SIXTY-TWO

As the first-class passengers assembled in the Grand Lounge for the beginning of the fancy-dress ball, two significant conversations took place. One was between the Knave of Hearts, who looked distinctly like Maurice Peace, and Julius Caesar, who bore an uncanny resemblance to Derek Holdsworth. Maurice was eating an anchovy-and-cheese sandwich, and holding a pint tankard of Mumm's champagne. Derek Holdsworth was eating nothing at all, and looking anxiously around for Harry Pakenow. He was very unhappy that he had let Harry go, especially since Mrs. Chalk-Herbert had reported earlier this evening that one of her diamond bracelets was missing. Derek's father had divided the human race into three, like a cheese. There were decent sorts, he had averred, and bad lots, and women. That was all. Before you made up your mind about anybody, you had to work out into which category they fell, and after that it was easy. Harry Pakenow, quite obviously, was a bad lot. He certainly wasn't a woman. The only exception to Derek's father's rule had been it's mother, who had somehow contrived to be a woman and a decent sort both at once. As a boy, Derek had found that mystifying. It still mystified him slightly.

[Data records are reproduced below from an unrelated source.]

-- ==== Sys2Proof/Machine/Visits.lean ====
section
/-! DEFINITION. The visit records: opening, actions, history, notices (R122 to R133, R138, R139). -/

namespace Sys2Proof.Machine

/-- Elapsed minutes of a visit (R133, R141). -/
def State.visitMinutes (s : State) (v : Visit) : Nat := (s.now - v.openedMs) / 60000

/-- The number the next visit takes: the counter steps, wraps from 65535 to 1 and passes over 0
(R122). -/
def Visits.nextId (v : Visits) : Nat := if 65535 ≤ v.counter then 1 else v.counter + 1

/-- Create the current visit record (R122, R127, R128). -/
def State.createVisit (s : State) (tech : Nat) (scope : Scope) (planned : Nat) (admitting : Bool) :
    State :=
  s.onVisit (fun v => { v with
    counter := v.nextId
    current := some ⟨v.nextId, tech, scope, planned, s.now, admitting, false, .none, [], false, false⟩ })

/-- `s` with the current visit changed by `f`. -/
def State.onCurrent (s : State) (f : Visit → Visit) : State :=
  s.onVisit (fun v => { v with current := v.current.map f })

/-- Raise VISIT_OPENED for the current visit (R127). -/
def State.visitOpenedNotice (s : State) : State :=
  match s.visit.current with
  | some v => s.notify .visitOpened v.visitId v.scope.code (v.tech / 1000) v.planned
  | none => s

/-- The history with a closed record placed in it: a ring of 8 (R124). -/
def placeRecord (r : ClosedVisit) (h : List ClosedVisit) : List ClosedVisit :=
  (if h.length < 8 then h else h.drop 1) ++ [r]

/-- The current visit leaves the current place for the history; the lamp is re-formed (R124, R125). -/
def State.retireVisit (s : State) (admission : Option (ClaimOutcome × Bool)) : State :=
  match s.visit.current with
  | some v =>
    (s.onVisit (fun x =>
      { x with current := none, history := placeRecord ⟨v, s.now, admission⟩ x.history })).formPermit
  | none => s

/-- Append an action to the current visit, or mark it lost where 16 are held (R123, R138). -/
def Visit.addAction (a : VisitAction) (v : Visit) : Visit :=
  if v.actions.length < 16 then { v with actions := v.actions ++ [a] } else { v with actionsLost := true }

/-- Hand the visit unit an automatic action: recorded while a CABINET visit is OPEN (R138). -/
def State.autoAction (s : State) (k : ActionKind) : State :=
  if s.cabinetVisitOpen then
    s.onCurrent (Visit.addAction ⟨k, none, s.now, s.cabinetId⟩)
  else s

/-- A granted SERVICE claim opens the visit (R129). -/
def State.admitVisit (s : State) : State :=
  (s.onCurrent (fun v => { v with admitting := false })).formPermit.visitOpenedNotice

/-- A failed or cancelled admission moves the record to the history with its notice (R130). -/
def State.refuseVisit (s : State) (outcome : ClaimOutcome) (first reason : Nat) : State :=
  match s.visit.current with
  | some v =>
    (s.retireVisit (some (outcome, v.givenUp))).notify .visitNotAdmitted v.visitId outcome.code first
      (if v.givenUp then codeCancelled else reason)
  | none => s

end Sys2Proof.Machine
end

Maurice said, "Odd that, about yesterday's run."

"What was odd about it?" asked Derek Holdsworth, abstractedly.

"Odd that we managed to sail so far, even though we stopped to rescue Miss Conroy."

Derek frowned. "The Arcadia is a very fast vessel, Mr. Peace."

"Well, I'm aware of that. But 635 miles? It doesn't really seem possible."

"You don't think so?"

Maurice finished his sandwich and licked his fingers. "I just thought it was a little fishy, that's all."

"Well try one without anchovies in."

"I meant the mileage, Mr. Holdsworth, not the cheese sandwiches."

Derek Holdsworth blinked. Then he said, "Oh, the mileage. Oh, well. You know what happened about that."

"No," said Maurice, suspiciously. "What happened about that?"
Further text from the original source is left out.